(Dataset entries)

#####

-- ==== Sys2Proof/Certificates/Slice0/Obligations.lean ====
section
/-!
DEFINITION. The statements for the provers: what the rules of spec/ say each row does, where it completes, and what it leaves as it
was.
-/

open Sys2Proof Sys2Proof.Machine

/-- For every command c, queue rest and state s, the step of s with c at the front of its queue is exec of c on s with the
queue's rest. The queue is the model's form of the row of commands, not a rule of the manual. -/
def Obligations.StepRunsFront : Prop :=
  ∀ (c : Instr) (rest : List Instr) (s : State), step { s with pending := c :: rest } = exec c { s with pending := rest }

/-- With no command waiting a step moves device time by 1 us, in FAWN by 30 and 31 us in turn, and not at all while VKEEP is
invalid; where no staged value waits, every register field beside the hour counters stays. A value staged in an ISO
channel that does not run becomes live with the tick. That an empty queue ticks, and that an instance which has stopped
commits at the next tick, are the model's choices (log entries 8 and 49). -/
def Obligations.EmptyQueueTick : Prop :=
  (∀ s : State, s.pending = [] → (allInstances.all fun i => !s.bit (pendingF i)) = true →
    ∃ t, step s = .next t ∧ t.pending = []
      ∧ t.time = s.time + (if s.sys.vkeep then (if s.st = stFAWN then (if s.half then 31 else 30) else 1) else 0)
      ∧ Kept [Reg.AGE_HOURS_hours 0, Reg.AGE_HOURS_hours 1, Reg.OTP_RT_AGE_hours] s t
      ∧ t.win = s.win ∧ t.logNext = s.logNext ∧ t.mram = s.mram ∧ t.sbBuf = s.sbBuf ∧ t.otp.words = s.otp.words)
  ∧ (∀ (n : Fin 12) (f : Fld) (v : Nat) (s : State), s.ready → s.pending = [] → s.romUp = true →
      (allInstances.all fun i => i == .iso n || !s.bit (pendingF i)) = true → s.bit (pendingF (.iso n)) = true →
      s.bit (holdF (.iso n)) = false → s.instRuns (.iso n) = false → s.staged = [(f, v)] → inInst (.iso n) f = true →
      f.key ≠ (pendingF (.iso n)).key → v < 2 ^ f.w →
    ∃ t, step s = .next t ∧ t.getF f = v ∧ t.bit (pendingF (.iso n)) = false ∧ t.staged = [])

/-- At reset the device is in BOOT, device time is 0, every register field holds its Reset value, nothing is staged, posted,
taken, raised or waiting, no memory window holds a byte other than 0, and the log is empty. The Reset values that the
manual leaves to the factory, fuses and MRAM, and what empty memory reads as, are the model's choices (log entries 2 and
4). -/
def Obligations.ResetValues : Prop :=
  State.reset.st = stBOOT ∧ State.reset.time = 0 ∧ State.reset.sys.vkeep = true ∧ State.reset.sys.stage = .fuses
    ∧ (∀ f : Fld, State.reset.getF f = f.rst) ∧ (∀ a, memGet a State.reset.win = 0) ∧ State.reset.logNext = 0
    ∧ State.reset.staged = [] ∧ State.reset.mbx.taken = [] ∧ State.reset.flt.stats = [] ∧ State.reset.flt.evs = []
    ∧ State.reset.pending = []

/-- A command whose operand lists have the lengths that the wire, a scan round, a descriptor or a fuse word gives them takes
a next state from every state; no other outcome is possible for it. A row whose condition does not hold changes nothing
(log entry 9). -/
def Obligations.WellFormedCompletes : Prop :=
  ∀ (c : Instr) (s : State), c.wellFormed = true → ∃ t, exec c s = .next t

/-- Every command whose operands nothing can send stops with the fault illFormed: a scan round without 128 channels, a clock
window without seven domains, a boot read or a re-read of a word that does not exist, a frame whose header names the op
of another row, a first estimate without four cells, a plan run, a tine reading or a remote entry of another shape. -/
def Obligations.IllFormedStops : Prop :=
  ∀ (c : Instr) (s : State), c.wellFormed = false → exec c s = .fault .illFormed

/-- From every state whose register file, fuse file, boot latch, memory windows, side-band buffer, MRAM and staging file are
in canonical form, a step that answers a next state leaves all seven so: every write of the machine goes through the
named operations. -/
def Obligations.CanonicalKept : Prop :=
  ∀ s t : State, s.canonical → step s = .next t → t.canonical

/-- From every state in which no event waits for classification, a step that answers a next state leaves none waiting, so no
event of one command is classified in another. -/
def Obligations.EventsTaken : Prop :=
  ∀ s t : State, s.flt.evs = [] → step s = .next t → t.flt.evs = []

#####

* _Task to carry out_
Working from the records above, write out verbatim only the lines from the line containing "s.romUp = true →" through the line containing "taken, raised or".

* _Result of this task_
  ∧ (∀ (n : Fin 12) (f : Fld) (v : Nat) (s : State), s.ready → s.pending = [] → s.romUp = true →
      (allInstances.all fun i => i == .iso n || !s.bit (pendingF i)) = true → s.bit (pendingF (.iso n)) = true →
      s.bit (holdF (.iso n)) = false → s.instRuns (.iso n) = false → s.staged = [(f, v)] → inInst (.iso n) f = true →
      f.key ≠ (pendingF (.iso n)).key → v < 2 ^ f.w →
    ∃ t, step s = .next t ∧ t.getF f = v ∧ t.bit (pendingF (.iso n)) = false ∧ t.staged = [])

/-- At reset the device is in BOOT, device time is 0, every register field holds its Reset value, nothing is staged, posted,
taken, raised or waiting, no memory window holds a byte other than 0, and the log is empty. The Reset values that the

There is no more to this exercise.